----- Record extracts -----

@[simp] theorem State.presentSweep_tb (s : State) (a : Access) : (s.presentSweep a).tb = s.tb := rfl
@[simp] theorem State.presentSweep_elapsed (s : State) (a : Access) : (s.presentSweep a).elapsed = s.elapsed := rfl
@[simp] theorem State.presentSweep_pendingLoad (s : State) (a : Access) : (s.presentSweep a).pendingLoad = s.pendingLoad := rfl
@[simp] theorem State.presentSweep_run (s : State) (a : Access) : (s.presentSweep a).run = s.run := rfl
@[simp] theorem State.presentSweep_attMask (s : State) (a : Access) : (s.presentSweep a).attMask = s.attMask := rfl
@[simp] theorem State.presentSweep_attention (s : State) (a : Access) : (s.presentSweep a).attention = s.attention := rfl
@[simp] theorem State.presentSweep_runState (s : State) (a : Access) : (s.presentSweep a).runState = s.runState := rfl
@[simp] theorem State.presentSweep_startCheck (s : State) (a : Access) : (s.presentSweep a).startCheck = s.startCheck := rfl
@[simp] theorem State.presentSweep_faultClass (s : State) (a : Access) : (s.presentSweep a).faultClass = s.faultClass := rfl
@[simp] theorem State.presentSweep_faultStation (s : State) (a : Access) : (s.presentSweep a).faultStation = s.faultStation := rfl
@[simp] theorem State.presentSweep_faultAddr (s : State) (a : Access) : (s.presentSweep a).faultAddr = s.faultAddr := rfl
@[simp] theorem State.presentSweep_areaBaseLow (s : State) (a : Access) : (s.presentSweep a).areaBaseLow = s.areaBaseLow := rfl
@[simp] theorem State.presentSweep_areaBaseHigh (s : State) (a : Access) : (s.presentSweep a).areaBaseHigh = s.areaBaseHigh := rfl
@[simp] theorem State.presentSweep_start (s : State) (a : Access) : (s.presentSweep a).start = s.start := rfl
@[simp] theorem State.presentSweep_halting (s : State) (a : Access) : (s.presentSweep a).halting = s.halting := rfl
@[simp] theorem State.presentSweep_resuming (s : State) (a : Access) : (s.presentSweep a).resuming = s.resuming := rfl
@[simp] theorem State.presentSweep_startFault (s : State) (a : Access) : (s.presentSweep a).startFault = s.startFault := rfl
@[simp] theorem State.presentSweep_dealAtStart (s : State) (a : Access) : (s.presentSweep a).dealAtStart = s.dealAtStart := rfl
@[simp] theorem State.presentSweep_area (s : State) (a : Access) : (s.presentSweep a).area = s.area := rfl
@[simp] theorem State.presentSweep_held (s : State) (a : Access) : (s.presentSweep a).held = s.held := rfl
@[simp] theorem State.presentSweep_nextJid (s : State) (a : Access) : (s.presentSweep a).nextJid = s.nextJid := rfl
@[simp] theorem State.presentSweep_sweep (s : State) (a : Access) : (s.presentSweep a).sweep = s.sweep := rfl
@[simp] theorem State.presentSweep_cursor (s : State) (a : Access) : (s.presentSweep a).cursor = s.cursor := rfl
@[simp] theorem State.presentSweep_nextSerial (s : State) (a : Access) : (s.presentSweep a).nextSerial = s.nextSerial := rfl
@[simp] theorem State.presentSweep_acq (s : State) (a : Access) : (s.presentSweep a).acq = s.acq := rfl
@[simp] theorem State.presentSweep_stationMap (s : State) (a : Access) : (s.presentSweep a).stationMap = s.stationMap := rfl
@[simp] theorem State.presentSweep_connectors (s : State) (a : Access) : (s.presentSweep a).connectors = s.connectors := rfl
@[simp] theorem State.presentSweep_lines (s : State) (a : Access) : (s.presentSweep a).lines = s.lines := rfl
@[simp] theorem State.presentSweep_stations (s : State) (a : Access) : (s.presentSweep a).stations = s.stations := rfl
@[simp] theorem State.presentSweep_pending (s : State) (a : Access) : (s.presentSweep a).pending = s.pending := rfl

@[simp] theorem State.presentJob_tb (s : State) (a : Access) : (s.presentJob a).tb = s.tb := rfl
@[simp] theorem State.presentJob_elapsed (s : State) (a : Access) : (s.presentJob a).elapsed = s.elapsed := rfl
@[simp] theorem State.presentJob_pendingLoad (s : State) (a : Access) : (s.presentJob a).pendingLoad = s.pendingLoad := rfl
@[simp] theorem State.presentJob_run (s : State) (a : Access) : (s.presentJob a).run = s.run := rfl
@[simp] theorem State.presentJob_attMask (s : State) (a : Access) : (s.presentJob a).attMask = s.attMask := rfl
@[simp] theorem State.presentJob_attention (s : State) (a : Access) : (s.presentJob a).attention = s.attention := rfl
@[simp] theorem State.presentJob_runState (s : State) (a : Access) : (s.presentJob a).runState = s.runState := rfl
@[simp] theorem State.presentJob_startCheck (s : State) (a : Access) : (s.presentJob a).startCheck = s.startCheck := rfl
@[simp] theorem State.presentJob_faultClass (s : State) (a : Access) : (s.presentJob a).faultClass = s.faultClass := rfl
@[simp] theorem State.presentJob_faultStation (s : State) (a : Access) : (s.presentJob a).faultStation = s.faultStation := rfl
@[simp] theorem State.presentJob_faultAddr (s : State) (a : Access) : (s.presentJob a).faultAddr = s.faultAddr := rfl
@[simp] theorem State.presentJob_areaBaseLow (s : State) (a : Access) : (s.presentJob a).areaBaseLow = s.areaBaseLow := rfl
@[simp] theorem State.presentJob_areaBaseHigh (s : State) (a : Access) : (s.presentJob a).areaBaseHigh = s.areaBaseHigh := rfl
@[simp] theorem State.presentJob_start (s : State) (a : Access) : (s.presentJob a).start = s.start := rfl
@[simp] theorem State.presentJob_halting (s : State) (a : Access) : (s.presentJob a).halting = s.halting := rfl
@[simp] theorem State.presentJob_resuming (s : State) (a : Access) : (s.presentJob a).resuming = s.resuming := rfl
@[simp] theorem State.presentJob_startFault (s : State) (a : Access) : (s.presentJob a).startFault = s.startFault := rfl
@[simp] theorem State.presentJob_dealAtStart (s : State) (a : Access) : (s.presentJob a).dealAtStart = s.dealAtStart := rfl
@[simp] theorem State.presentJob_area (s : State) (a : Access) : (s.presentJob a).area = s.area := rfl
@[simp] theorem State.presentJob_held (s : State) (a : Access) : (s.presentJob a).held = s.held := rfl
@[simp] theorem State.presentJob_nextJid (s : State) (a : Access) : (s.presentJob a).nextJid = s.nextJid := rfl
@[simp] theorem State.presentJob_sweep (s : State) (a : Access) : (s.presentJob a).sweep = s.sweep := rfl
@[simp] theorem State.presentJob_cursor (s : State) (a : Access) : (s.presentJob a).cursor = s.cursor := rfl
@[simp] theorem State.presentJob_nextSerial (s : State) (a : Access) : (s.presentJob a).nextSerial = s.nextSerial := rfl
@[simp] theorem State.presentJob_acq (s : State) (a : Access) : (s.presentJob a).acq = s.acq := rfl
@[simp] theorem State.presentJob_stationMap (s : State) (a : Access) : (s.presentJob a).stationMap = s.stationMap := rfl
@[simp] theorem State.presentJob_connectors (s : State) (a : Access) : (s.presentJob a).connectors = s.connectors := rfl
@[simp] theorem State.presentJob_lines (s : State) (a : Access) : (s.presentJob a).lines = s.lines := rfl
@[simp] theorem State.presentJob_stations (s : State) (a : Access) : (s.presentJob a).stations = s.stations := rfl
@[simp] theorem State.presentJob_pending (s : State) (a : Access) : (s.presentJob a).pending = s.pending := rfl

-----

What to do – Find the word "cursor" in the entries, and copy every line it shows up in.

Response below –
@[simp] theorem State.presentSweep_cursor (s : State) (a : Access) : (s.presentSweep a).cursor = s.cursor := rfl
@[simp] theorem State.presentJob_cursor (s : State) (a : Access) : (s.presentJob a).cursor = s.cursor := rfl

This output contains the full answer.